-- ==== Sys2Proof/Machine/Fetch.lean ====
section
/-! DEFINITION. The fetch engine's run-ahead and watched regions, and the clocking of the arrays (R105 to R109, R210 to R219,
R228, R239). -/

namespace Sys2Proof.Machine

/-! ### Run-ahead (R211 to R216) -/

/-- The lines that a region's run-ahead may read now, nearest first. -/
def Region.ahead (r : Region) : List Nat :=
  match r.cursor with
  | none => []
  | some c =>
    let back : Bool := r.dir == 1 || (r.dir == 2 && r.descends)
    let ls := (List.range (r.raDist * 64)).filterMap (fun i => if back then (if i ≤ c then some (c - i) else none) else some (c + i))
    (ls.takeWhile (fun l => r.stop != some l)).filter (fun l => decide (r.base ≤ l * 64) && decide (l * 64 < r.base + r.extent))

/-- A range of the register window that no page and no doorbell takes (R31, R32, R33). -/
def Dev.windowReserved (d : Dev) (off : Nat) : Bool :=
  if off < 0x8000000 then !d.present (off / 4096) else !(off < 0x8080000 && d.corePresent ((off - 0x8000000) / 0x10000))

/-- The place is one at which run-ahead is dropped (R212). -/
def Dev.dropsRunAhead (d : Dev) : Space → Bool
  | .near _ _ => true
  | .unbacked => true
  | .reserved => true
  | .window off => d.windowReserved off
  | _ => false

def Dev.setRegion (d : Dev) (c x i : Nat) (f : Region → Region) : Dev :=
  d.modCtx c x (fun t => { t with regions := t.regions.modify i f })

/-- A dropped run-ahead read: PF_DROP_PERM, and the region stops there. -/
def Dev.dropRunAhead (d : Dev) (c x i line : Nat) : Dev :=
  ((d.setRegion c x i (fun r => { r with stop := some line })).count (pgFet c) 0x05 1).raise (pgFet c) 0x0301
    (x * 2 ^ 22 + i * 2 ^ 16) (line * 64)

/-- A copy enters the buffer; the oldest line leaves a full one (R213, R216). -/
def Dev.addCopy (d : Dev) (c : Nat) (r : RaCopy) : Dev :=
  let room := min (d.regf (pgFet c) 0x100 6 1) 32 * 4096
  let old := (d.core c).ra
  if room = 0 then d
  else if old.length < room then d.modCore c (fun k => { k with ra := k.ra ++ [r] })
  else
    (d.modCore c (fun k => { k with ra := k.ra.drop 1 ++ [r] })).count (pgFet c) 0x04 (if (old.head?).any (fun o => !o.used) then 1 else 0)

/-- The first line of a region's window that the task does not hold is read. A free value says whether the far store answers at
once or only when a demand read waits for the copy (R214, log 14). -/
def runAhead (d : Dev) (c x i : Nat) : Dev :=
  match d.ctx? c x with
  | none => d
  | some t =>
    match t.regions[i]? with
    | none => d
    | some r =>
      let w := d.whoOf c x
      let held := fun (l : Nat) => (d.physOf (l * 64)).any (fun pa => (d.core c).ra.any (fun y => y.ctx == x && y.line == pa / 64))
      if !d.coreLive c ∨ !d.regb (pgFet c) 0x100 0 ∨ d.regf (pgFet c) 0x100 6 1 = 0 then d
      else
        match r.ahead.find? (fun l => !held l) with
        | none => d
        | some line =>
          let tr := d.translate c (line * 64) false w.secure
          match tr.2 with
          | .error (.cause _) => tr.1.dropRunAhead c x i line
          | .error _ => tr.1.setRegion c x i (fun r => { r with stop := some line })
          | .ok pa =>
            let sp := tr.1.space pa
            if tr.1.dropsRunAhead sp then tr.1.dropRunAhead c x i line
            else if !inDramOrCarve sp ∨ !tr.1.reachesFrom (c / 4) pa then tr.1.setRegion c x i (fun r => { r with stop := some line })
            else
              let d := tr.1.count (pgFet c) 0x01 1
              let d := d.modCtx c x (fun t => { t with spec := t.spec.map (fun p =>
                { p with readSet := ((List.range 64).filter (fun k => d.watchHits c k pa)).foldl lineAdd p.readSet }) })
              let f := d.takeFree
              if f.2.bit 0 then f.1.addCopy c { ctx := x, line := pa / 64, used := false, flight := true, data := [] }
              else
                let l := f.1.loadLine pa
                match l.2 with
                | some _ => l.1.setRegion c x i (fun r => { r with stop := some line })
                | none => l.1.addCopy c { ctx := x, line := pa / 64, used := false, flight := false, data := l.1.value (pa / 64 * 64) 64 }

/-- Every copy of a core leaves the buffer. -/
def Dev.dropAllCopies (d : Dev) (c : Nat) : Dev :=
  (d.modCore c (fun k => { k with ra := [] })).count (pgFet c) 0x04 (((d.core c).ra.filter (fun r => !r.used)).length)

/-- A RA_SIZE under which the run-ahead buffer overlaps the shadow area (R228). -/
def Dev.raOverlaps (d : Dev) (c size : Nat) : Bool :=
  let base := d.regf (pgDsp c) 0x400 47 16 * 65536
  let ra := min size 32 * 0x40000
  overlaps base (d.regf (pgDsp c) 0x408 7 0 * 65536) (nearBase c + 0x2800000 - ra) ra

/-- A write to FET_CTRL (R228, R239). -/
def fetCtrl (d : Dev) (c : Nat) (w : Wr) : Dev :=
  if !d.mayWrite w.agent (pgFet c) 0x100 then d
  else
    let v := d.merged (pgFet c) 0x100 w
    let d := d.setb (pgFet c) 0x100 0 (v.bit 0)
    let size := v.field 6 1
    if size = d.regf (pgFet c) 0x100 6 1 ∨ (!(d.core c).specs.isEmpty && d.raOverlaps c size) then d
    else (d.setf (pgFet c) 0x100 6 1 size).dropAllCopies c

/-! ### Watched regions (R219, R239) -/

def watchWriteReg (d : Dev) (c i : Nat) (ext : Bool) (w : Wr) : Dev :=
  let off := (if ext then 0x208 else 0x200) + 16 * i
  if i ≥ 64 ∨ !d.mayWrite w.agent (pgFet c) off then d
  else
    let v := d.merged (pgFet c) off w
    let keep := if ext then v.field 39 6 * 64 else v.field 47 6 * 64 + (if v.bit 63 then 2 ^ 63 else 0)
    (d.setReg (pgFet c) off (BitVec.ofNat 64 keep)).bumpGen c i

/-! ### Ramps of the arrays (R105 to R107) -/

/-- The arrays of a core ask for a ramp start: gated ones, and those in their stop ramp, which halts where it stands (R106):
`rampLeft` holds the cycles that enabling the disabled column groups takes, 64 for gated arrays. -/
def Dev.requestRamp (d : Dev) (c : Nat) : Dev :=
  match (d.core c).ramp with
  | .gated => (d.modCore c (fun k => { k with ramp := .waitingSlot, rampLeft := 64 })).modHalf (c / 4) (fun h => { h with rampQueue := h.rampQueue ++ [c] })
  | .rampDown =>
    (d.modCore c (fun k => { k with ramp := .waitingSlot, rampLeft := (64 - k.rampLeft) / 8 * 8 })).modHalf (c / 4)
      (fun h => { h with rampQueue := h.rampQueue ++ [c] })
  | _ => d

def arrCtrl (d : Dev) (c : Nat) (w : Wr) : Dev :=
  if !d.mayWrite w.agent (pgArr c) 0x100 then d
  else
    let v := d.merged (pgArr c) 0x100 w
    let d := d.setReg (pgArr c) 0x100 (BitVec.ofNat 64 (v.field 0 0 + v.field 19 4 * 16))
    if v.bit 0 then d.requestRamp c else d

/-- The core's arrays have a command running. -/
def Core.arraysBusy (k : Core) : Bool := k.ctxs.any (fun x => x.2.state == .running && x.2.wants 0 && !x.2.opDone)

def Core.arraysWanted (k : Core) : Bool := k.ctxs.any (fun x => (x.2.state == .ready || x.2.state == .running) && x.2.wants 0)

/-- The idle cycles after which clocked arrays gate: IDLE_GATE × 64, where 0 acts as 1 (R105, R109). -/
def Dev.idleLimit (d : Dev) (c : Nat) : Nat := max 1 (d.regf (pgArr c) 0x100 19 4) * 64

/-- The idle time of R105 has passed. -/
def arrayIdle (d : Dev) (c : Nat) : Dev :=
  let k := d.core c
  if d.coreLive c && k.ramp == .clocked && !k.arraysWanted && !d.regb (pgArr c) 0x100 0 && d.idleLimit c ≤ k.idle then
    d.modCore c (fun k => { k with ramp := .rampDown, rampLeft := 64 })
  else d

/-- The first core of its half's requests starts its ramp, once 256 cycles have passed since the half's last ramp start (R107). -/
def rampStart (d : Dev) (c : Nat) : Dev :=
  let h := d.half (c / 4)
  if d.coreLive c && (d.core c).ramp == .waitingSlot && h.rampQueue.head? == some c && 256 ≤ h.rampGap then
    (d.modCore c (fun k => { k with ramp := .rampUp })).modHalf (c / 4)
      (fun h => { h with rampQueue := h.rampQueue.drop 1, rampGap := 0 })
  else d

/-- All eight column groups of the core's arrays are enabled (R106). -/
def rampDone (d : Dev) (c : Nat) : Dev :=
  if d.coreLive c && (d.core c).ramp == .rampUp && (d.core c).rampLeft == 0 then
    d.modCore c (fun k => { k with ramp := .clocked, idle := 0 })
  else d

/-- A ramp, or the idle time of clocked arrays, advances by one cycle (R105, R106). -/
def Dev.rampTick (d : Dev) (c : Nat) : Dev :=
  match (d.core c).ramp with
  | .rampDown =>
    if (d.core c).rampLeft ≤ 1 then d.modCore c (fun k => { k with ramp := .gated, rampLeft := 0 })
    else d.modCore c (fun k => { k with rampLeft := k.rampLeft - 1 })
  | .rampUp => d.modCore c (fun k => { k with rampLeft := k.rampLeft - 1 })
  | .clocked => d.modCore c (fun k => { k with idle := if k.arraysWanted then 0 else k.idle + 1 })
  | _ => d

def execRunAheadRead (core ctx region : Nat) (s : State) : Host.Outcome State Fault Refusal := s.lift (fun d => runAhead d core ctx region)
def execFetCtrlWrite (core : Nat) (w : Wr) (s : State) : Host.Outcome State Fault Refusal := s.lift (fun d => fetCtrl d core w)
def execWatchRegionWrite (core index : Nat) (ext : Bool) (w : Wr) (s : State) : Host.Outcome State Fault Refusal :=
  s.lift (fun d => watchWriteReg d core index ext w)
def execArrCtrlWrite (core : Nat) (w : Wr) (s : State) : Host.Outcome State Fault Refusal := s.lift (fun d => arrCtrl d core w)
def execArrayIdleGate (core : Nat) (s : State) : Host.Outcome State Fault Refusal := s.lift (fun d => arrayIdle d core)
def execArrayRampStart (core : Nat) (s : State) : Host.Outcome State Fault Refusal := s.lift (fun d => rampStart d core)
def execArrayRampDone (core : Nat) (s : State) : Host.Outcome State Fault Refusal := s.lift (fun d => rampDone d core)
def execQueueEnable (core : Nat) (w : Wr) (s : State) : Host.Outcome State Fault Refusal := s.lift (fun d => qcmdWrite d core w)
def execQueueDisable (core : Nat) (w : Wr) (s : State) : Host.Outcome State Fault Refusal := s.lift (fun d => qcmdWrite d core w)
def execDoorbellWrite (agent : Agent) (queue : Nat) (value : W64) (s : State) : Host.Outcome State Fault Refusal :=
  s.lift (fun d => doorbell d agent queue value)
def execDoorbellRead (agent : Agent) (queue : Nat) (s : State) : Host.Outcome State Fault Refusal :=
  s.lift (fun d => d.emit (.word (doorbellValue d agent queue)))
def execTaskStart (queue ctx : Nat) (s : State) : Host.Outcome State Fault Refusal := s.lift (fun d => taskStart d queue ctx)
def execTaskRetire (core ctx : Nat) (s : State) : Host.Outcome State Fault Refusal := s.lift (fun d => taskRetire d core ctx)
def execSpecPoll (core ctx : Nat) (s : State) : Host.Outcome State Fault Refusal := s.lift (fun d => specPoll d core ctx)

end Sys2Proof.Machine
end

────────────────────────────────────────

Check each line of the listing above for the word "regb". Then state how many lines have it, and nothing further.

2